For this reason, the PLS regression analysis is called “regression analysis through the latent constant t”.

  w is also called a weight vector. Multiplying the spectrum X by w is equivalent to weighting in the signal processing field.

  In practice, the same calculation is repeated once more from the residual components, not just one conversion, and components proportional to the density are extracted. The first t taken is called the first component (t1), and the weight vector at this time is called (w1). The t taken next is called the second component (t2), and the weight vector at this time is called (w2).

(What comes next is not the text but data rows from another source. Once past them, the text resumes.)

-- ==== Sys2Proof/Machine/Bar.lean ====
section
/-! DEFINITION. What the host reads of the device: the BAR byte by byte (R390) with the health page (R408), built from the
state. Reads change nothing; writes are the steps of the host interface. -/

namespace Sys2Proof.Machine

/-- A drain state: 0 none, 1 draining, 2 drained (R408, R409). -/
def drainCode (on busy : Bool) : Nat := if !on then 0 else if busy then 1 else 2

/-- Is a grid of a tenant (or of any) admitted or running (R409)? -/
def State.gridsOf (s : State) (tenant : Option Nat) : Bool :=
  s.sched.grids.any fun g => match tenant with
    | none => true
    | some n => (s.ctx? g.ctx).any fun c => c.d.tenant == n

/-- The state code of a cluster (R408). -/
def State.clCode (s : State) (c : Nat) : Nat :=
  if !s.chip.dieOn (c / 4) then 0
  else match (s.cluster c).st with
    | .inService => 1
    | .testDue => 2
    | .overdue => 3
    | .drained => 4
    | .withdrawn => 5

/-- CLc of the health page (R408). -/
def State.clWord (s : State) (c : Nat) : Nat :=
  if !s.chip.dieOn (c / 4) then 0
  else
    let ks := (List.range 8).map fun k => s.core (8 * c + k)
    (s.cluster c).fmax % 256 * 2 ^ 24 + (s.cluster c).cur % 256 * 2 ^ 16 +
    natOfBits 8 (fun k => (s.core (8 * c + k)).withdrawn) * 2 ^ 8 +
    min 31 ((ks.map fun k => k.banks.length).sum) * 2 ^ 3 + s.clCode c

/-- AGESTAT of a cluster (R371). -/
def State.agestat (s : State) (c : Nat) : Nat :=
  if !s.chip.dieOn (c / 4) then 0
  else
    let k := s.cluster c
    k.fmax % 256 * 2 ^ 24 + k.cur % 256 * 2 ^ 16 + k.drift % 4096 * 2 ^ 4 + (if k.floorBit then 2 else 0) +
    (if k.fmax < 0x54 then 1 else 0)

/-- PORTS of the health page (R408). -/
def State.portsWord (s : State) : Nat :=
  natOfBits 12 (fun p => !(s.port p).lost) + natOfBits 2 (fun p => nth s.health.hostUp p false) * 2 ^ 12

/-- STATE of the health page (R382, R402, R408). -/
def Health.stateCode (h : Health) : Nat := if h.recovery then 3 else if h.service then 2 else 1

def Variant.code : Variant → Nat
  | .t => 0
  | .t224 => 1
  | .e => 2

/-- An event record (R408). -/
def Event.bytes (e : Event) : List Byte :=
  leBytes 2 e.code ++ leBytes 2 (e.ctx % 256) ++ leBytes 4 e.grid ++ leBytes 4 e.team ++
  ((e.cls.take 3 ++ [0xFF, 0xFF, 0xFF]).take 3).map (BitVec.ofNat 8) ++ leBytes 17 0

/-- The event record in place `n` of the health page's 256: the latest lies at EVCOUNT − 1 modulo 256. -/
def Health.eventAt (h : Health) (n : Nat) : List Byte :=
  match h.events[(h.evcount + 255 - n) % 256]? with
  | some e => e.bytes
  | none => leBytes 32 0

/-- The health page from its first byte on (R408). -/
def State.healthBytes (s : State) : List Byte :=
  let h := s.health
  let tdrain (n : Nat) : Nat :=
    if (s.tenant? n).isNone then 0 else drainCode (h.tdrain.contains n) (s.gridsOf (some n))
  leBytes 4 h.seq ++
  [BitVec.ofNat 8 s.chip.variant.code, BitVec.ofNat 8 h.stateCode,
    BitVec.ofNat 8 (drainCode h.ddrain (s.gridsOf none)), 0] ++
  leBytes 4 h.rot.toNat ++ leBytes 4 s.portsWord ++ leBytes 8 h.svc.toNat ++
  (List.range 32).flatMap (fun c => leBytes 4 (s.clWord c)) ++
  (List.range 16).map (fun n => BitVec.ofNat 8 (tdrain n)) ++
  (List.range 8).flatMap (fun n => leBytes 8 (nth h.counts n 0)) ++ leBytes 4 h.evcount

def State.healthByte (s : State) (off : Nat) : Byte :=
  if 0x1000 ≤ off && off < 0x3000 then nth (s.health.eventAt ((off - 0x1000) / 32)) (off % 32) 0
  else nth s.healthBytes off 0

/-- The registers at the foot of the BAR (R390). -/
def DevRegs.bytes (d : DevRegs) : List Byte :=
  leBytes 4 d.devctl.toNat ++ leBytes 4 0 ++ leBytes 4 d.agectl.toNat ++ leBytes 4 d.relctl.toNat ++
  leBytes 8 d.admbase.toNat ++ leBytes 4 d.admctl.toNat ++ leBytes 4 d.admwptr.toNat ++
  leBytes 4 d.admrptr.toNat ++ leBytes 4 0 ++
  leBytes 8 d.fltbase.toNat ++ leBytes 4 d.fltctl.toNat ++ leBytes 4 d.fltwptr.toNat ++ leBytes 4 d.fltrptr.toNat

/-- One byte of the BAR (R390). Offsets not listed read as zero. -/
def State.barByte (s : State) (off : Nat) : Byte :=
  if off < 0x100 then nth s.dev.bytes off 0
  else if off < 0x500 then
    let q := s.slot ((off - 0x100) / 16)
    nth (leBytes 8 q.base.toNat ++ leBytes 4 q.qctl.toNat) (off % 16) 0
  else if off < 0x10000 then 0
  else if off < 0x20000 then s.healthByte (off - 0x10000)
  else if off < 0x60000 then
    let q := s.slot ((off - 0x20000) / 0x1000)
    nth (leBytes 4 q.wptr.toNat ++ leBytes 4 q.rptr.toNat) (off % 0x1000) 0
  else if off < 0x62000 then nth (leBytes 4 (s.agestat ((off - 0x60000) / 256))) (off % 256) 0
  else if off < 0x70000 then 0
  else if off < 0x74000 then
    let k := (off - 0x70000) / 64
    if s.chip.dieOn (dieOf k) then nth (leBytes 4 (s.core k).segctl.toNat) (off % 64) 0 else 0
  else 0

end Sys2Proof.Machine
end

  FIG. 3 shows a structural diagram of the PLS regression analysis.

  In PLS regression analysis, the objective variable is not directly analyzed as an explanatory variable, but once converted to the N-axis (coordinates are t1, t2,...), And the regression analysis is performed again based on that. It has become.

Cross validation:
In PLS regression analysis, the larger the number a of t components, the more linear the regression line and the smaller the prediction error. However, a reproducibility is poor for a calibration curve prepared by taking more components than necessary. This is called overfitting. This is because over-fitting is used to explain regression even for special conditional noise components that occur only when creating a calibration curve.

  Therefore, it is necessary to determine the optimum number of components that minimizes the prediction error as shown in FIG.

There are two major cross-validation methods.
(1) External validation:
In this method, the sample population is divided into two, one for creating a calibration curve and the other for checking.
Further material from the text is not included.